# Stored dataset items
-- ==== Sys2Proof/Laws/State.lean ====
section
/-! SUPPORT. What each update of State does to each field: one lemma per field per update, true by rfl. -/
namespace Sys2Proof.Machine.State

/-! ### mapSwc -/

@[simp] theorem mapSwc_identity (f : Swc → Swc) (s : State) : (s.mapSwc f).identity = s.identity := rfl
@[simp] theorem mapSwc_swc (f : Swc → Swc) (s : State) : (s.mapSwc f).swc = f s.swc := rfl
@[simp] theorem mapSwc_lif (f : Swc → Swc) (s : State) : (s.mapSwc f).lif = s.lif := rfl
@[simp] theorem mapSwc_spu (f : Swc → Swc) (s : State) : (s.mapSwc f).spu = s.spu := rfl
@[simp] theorem mapSwc_channels (f : Swc → Swc) (s : State) : (s.mapSwc f).channels = s.channels := rfl
@[simp] theorem mapSwc_emn (f : Swc → Swc) (s : State) : (s.mapSwc f).emn = s.emn := rfl
@[simp] theorem mapSwc_peers (f : Swc → Swc) (s : State) : (s.mapSwc f).peers = s.peers := rfl
@[simp] theorem mapSwc_cfe (f : Swc → Swc) (s : State) : (s.mapSwc f).cfe = s.cfe := rfl
@[simp] theorem mapSwc_pending (f : Swc → Swc) (s : State) : (s.mapSwc f).pending = s.pending := rfl

/-! ### mapLif -/

@[simp] theorem mapLif_identity (f : Lif → Lif) (s : State) : (s.mapLif f).identity = s.identity := rfl
@[simp] theorem mapLif_swc (f : Lif → Lif) (s : State) : (s.mapLif f).swc = s.swc := rfl
@[simp] theorem mapLif_lif (f : Lif → Lif) (s : State) : (s.mapLif f).lif = f s.lif := rfl
@[simp] theorem mapLif_spu (f : Lif → Lif) (s : State) : (s.mapLif f).spu = s.spu := rfl
@[simp] theorem mapLif_channels (f : Lif → Lif) (s : State) : (s.mapLif f).channels = s.channels := rfl
@[simp] theorem mapLif_emn (f : Lif → Lif) (s : State) : (s.mapLif f).emn = s.emn := rfl
@[simp] theorem mapLif_peers (f : Lif → Lif) (s : State) : (s.mapLif f).peers = s.peers := rfl
@[simp] theorem mapLif_cfe (f : Lif → Lif) (s : State) : (s.mapLif f).cfe = s.cfe := rfl
@[simp] theorem mapLif_pending (f : Lif → Lif) (s : State) : (s.mapLif f).pending = s.pending := rfl

/-! ### mapEmn -/

@[simp] theorem mapEmn_identity (f : Emn → Emn) (s : State) : (s.mapEmn f).identity = s.identity := rfl
@[simp] theorem mapEmn_swc (f : Emn → Emn) (s : State) : (s.mapEmn f).swc = s.swc := rfl
@[simp] theorem mapEmn_lif (f : Emn → Emn) (s : State) : (s.mapEmn f).lif = s.lif := rfl
@[simp] theorem mapEmn_spu (f : Emn → Emn) (s : State) : (s.mapEmn f).spu = s.spu := rfl
@[simp] theorem mapEmn_channels (f : Emn → Emn) (s : State) : (s.mapEmn f).channels = s.channels := rfl
@[simp] theorem mapEmn_emn (f : Emn → Emn) (s : State) : (s.mapEmn f).emn = f s.emn := rfl
@[simp] theorem mapEmn_peers (f : Emn → Emn) (s : State) : (s.mapEmn f).peers = s.peers := rfl
@[simp] theorem mapEmn_cfe (f : Emn → Emn) (s : State) : (s.mapEmn f).cfe = s.cfe := rfl
@[simp] theorem mapEmn_pending (f : Emn → Emn) (s : State) : (s.mapEmn f).pending = s.pending := rfl

/-! ### mapCfe -/

@[simp] theorem mapCfe_identity (f : Cfe → Cfe) (s : State) : (s.mapCfe f).identity = s.identity := rfl
@[simp] theorem mapCfe_swc (f : Cfe → Cfe) (s : State) : (s.mapCfe f).swc = s.swc := rfl
@[simp] theorem mapCfe_lif (f : Cfe → Cfe) (s : State) : (s.mapCfe f).lif = s.lif := rfl
@[simp] theorem mapCfe_spu (f : Cfe → Cfe) (s : State) : (s.mapCfe f).spu = s.spu := rfl
@[simp] theorem mapCfe_channels (f : Cfe → Cfe) (s : State) : (s.mapCfe f).channels = s.channels := rfl
@[simp] theorem mapCfe_emn (f : Cfe → Cfe) (s : State) : (s.mapCfe f).emn = s.emn := rfl
@[simp] theorem mapCfe_peers (f : Cfe → Cfe) (s : State) : (s.mapCfe f).peers = s.peers := rfl
@[simp] theorem mapCfe_cfe (f : Cfe → Cfe) (s : State) : (s.mapCfe f).cfe = f s.cfe := rfl
@[simp] theorem mapCfe_pending (f : Cfe → Cfe) (s : State) : (s.mapCfe f).pending = s.pending := rfl

/-! ### setSpu -/

@[simp] theorem setSpu_identity (x : Spu) (s : State) : (s.setSpu x).identity = s.identity := rfl
@[simp] theorem setSpu_swc (x : Spu) (s : State) : (s.setSpu x).swc = s.swc := rfl
@[simp] theorem setSpu_lif (x : Spu) (s : State) : (s.setSpu x).lif = s.lif := rfl
@[simp] theorem setSpu_spu (x : Spu) (s : State) : (s.setSpu x).spu = x := rfl
@[simp] theorem setSpu_channels (x : Spu) (s : State) : (s.setSpu x).channels = s.channels := rfl
@[simp] theorem setSpu_emn (x : Spu) (s : State) : (s.setSpu x).emn = s.emn := rfl
@[simp] theorem setSpu_peers (x : Spu) (s : State) : (s.setSpu x).peers = s.peers := rfl
@[simp] theorem setSpu_cfe (x : Spu) (s : State) : (s.setSpu x).cfe = s.cfe := rfl
@[simp] theorem setSpu_pending (x : Spu) (s : State) : (s.setSpu x).pending = s.pending := rfl

/-! ### setPeers -/

@[simp] theorem setPeers_identity (ps : List PeerEntry) (s : State) : (s.setPeers ps).identity = s.identity := rfl
@[simp] theorem setPeers_swc (ps : List PeerEntry) (s : State) : (s.setPeers ps).swc = s.swc := rfl
@[simp] theorem setPeers_lif (ps : List PeerEntry) (s : State) : (s.setPeers ps).lif = s.lif := rfl
@[simp] theorem setPeers_spu (ps : List PeerEntry) (s : State) : (s.setPeers ps).spu = s.spu := rfl
@[simp] theorem setPeers_channels (ps : List PeerEntry) (s : State) : (s.setPeers ps).channels = s.channels := rfl
@[simp] theorem setPeers_emn (ps : List PeerEntry) (s : State) : (s.setPeers ps).emn = s.emn := rfl
@[simp] theorem setPeers_peers (ps : List PeerEntry) (s : State) : (s.setPeers ps).peers = ps := rfl
@[simp] theorem setPeers_cfe (ps : List PeerEntry) (s : State) : (s.setPeers ps).cfe = s.cfe := rfl
@[simp] theorem setPeers_pending (ps : List PeerEntry) (s : State) : (s.setPeers ps).pending = s.pending := rfl

/-! ### setFlags -/

@[simp] theorem setFlags_identity (f : StationFlags → StationFlags) (s : State) :
    (s.setFlags f).identity = s.identity := rfl
@[simp] theorem setFlags_swc (f : StationFlags → StationFlags) (s : State) :
    (s.setFlags f).swc = { s.swc with flags := f s.swc.flags } := rfl
@[simp] theorem setFlags_lif (f : StationFlags → StationFlags) (s : State) : (s.setFlags f).lif = s.lif := rfl
@[simp] theorem setFlags_spu (f : StationFlags → StationFlags) (s : State) : (s.setFlags f).spu = s.spu := rfl
@[simp] theorem setFlags_channels (f : StationFlags → StationFlags) (s : State) :
    (s.setFlags f).channels = s.channels := rfl
@[simp] theorem setFlags_emn (f : StationFlags → StationFlags) (s : State) : (s.setFlags f).emn = s.emn := rfl
@[simp] theorem setFlags_peers (f : StationFlags → StationFlags) (s : State) : (s.setFlags f).peers = s.peers := rfl
@[simp] theorem setFlags_cfe (f : StationFlags → StationFlags) (s : State) : (s.setFlags f).cfe = s.cfe := rfl
@[simp] theorem setFlags_pending (f : StationFlags → StationFlags) (s : State) :
    (s.setFlags f).pending = s.pending := rfl

/-! ### mapChan -/

@[simp] theorem mapChan_identity (c : Chan) (f : Channel → Channel) (s : State) :
    (s.mapChan c f).identity = s.identity := rfl
@[simp] theorem mapChan_swc (c : Chan) (f : Channel → Channel) (s : State) : (s.mapChan c f).swc = s.swc := rfl
@[simp] theorem mapChan_lif (c : Chan) (f : Channel → Channel) (s : State) : (s.mapChan c f).lif = s.lif := rfl
@[simp] theorem mapChan_spu (c : Chan) (f : Channel → Channel) (s : State) : (s.mapChan c f).spu = s.spu := rfl
@[simp] theorem mapChan_channels (c : Chan) (f : Channel → Channel) (s : State) :
    (s.mapChan c f).channels = s.channels.set c.val (f (s.chan c)) c.isLt := rfl
@[simp] theorem mapChan_emn (c : Chan) (f : Channel → Channel) (s : State) : (s.mapChan c f).emn = s.emn := rfl
@[simp] theorem mapChan_peers (c : Chan) (f : Channel → Channel) (s : State) : (s.mapChan c f).peers = s.peers := rfl
@[simp] theorem mapChan_cfe (c : Chan) (f : Channel → Channel) (s : State) : (s.mapChan c f).cfe = s.cfe := rfl
@[simp] theorem mapChan_pending (c : Chan) (f : Channel → Channel) (s : State) :
    (s.mapChan c f).pending = s.pending := rfl

/-! ### mapInUse -/

@[simp] theorem mapInUse_identity (f : Chan → Channel → Channel) (s : State) :
    (s.mapInUse f).identity = s.identity := rfl
@[simp] theorem mapInUse_swc (f : Chan → Channel → Channel) (s : State) : (s.mapInUse f).swc = s.swc := rfl
@[simp] theorem mapInUse_lif (f : Chan → Channel → Channel) (s : State) : (s.mapInUse f).lif = s.lif := rfl
@[simp] theorem mapInUse_spu (f : Chan → Channel → Channel) (s : State) : (s.mapInUse f).spu = s.spu := rfl
@[simp] theorem mapInUse_channels (f : Chan → Channel → Channel) (s : State) :
    (s.mapInUse f).channels = s.inUseMapped f := rfl
@[simp] theorem mapInUse_emn (f : Chan → Channel → Channel) (s : State) : (s.mapInUse f).emn = s.emn := rfl
@[simp] theorem mapInUse_peers (f : Chan → Channel → Channel) (s : State) : (s.mapInUse f).peers = s.peers := rfl
@[simp] theorem mapInUse_cfe (f : Chan → Channel → Channel) (s : State) : (s.mapInUse f).cfe = s.cfe := rfl
@[simp] theorem mapInUse_pending (f : Chan → Channel → Channel) (s : State) :
    (s.mapInUse f).pending = s.pending := rfl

# Work to be completed
Above are the records. Print exactly, and only, the lines from the line with "x).swc = s.swc := rfl" to the line with "x).peers = s.peers := rfl", both inclusive.

# Your response
@[simp] theorem setSpu_swc (x : Spu) (s : State) : (s.setSpu x).swc = s.swc := rfl
@[simp] theorem setSpu_lif (x : Spu) (s : State) : (s.setSpu x).lif = s.lif := rfl
@[simp] theorem setSpu_spu (x : Spu) (s : State) : (s.setSpu x).spu = x := rfl
@[simp] theorem setSpu_channels (x : Spu) (s : State) : (s.setSpu x).channels = s.channels := rfl
@[simp] theorem setSpu_emn (x : Spu) (s : State) : (s.setSpu x).emn = s.emn := rfl
@[simp] theorem setSpu_peers (x : Spu) (s : State) : (s.setSpu x).peers = s.peers := rfl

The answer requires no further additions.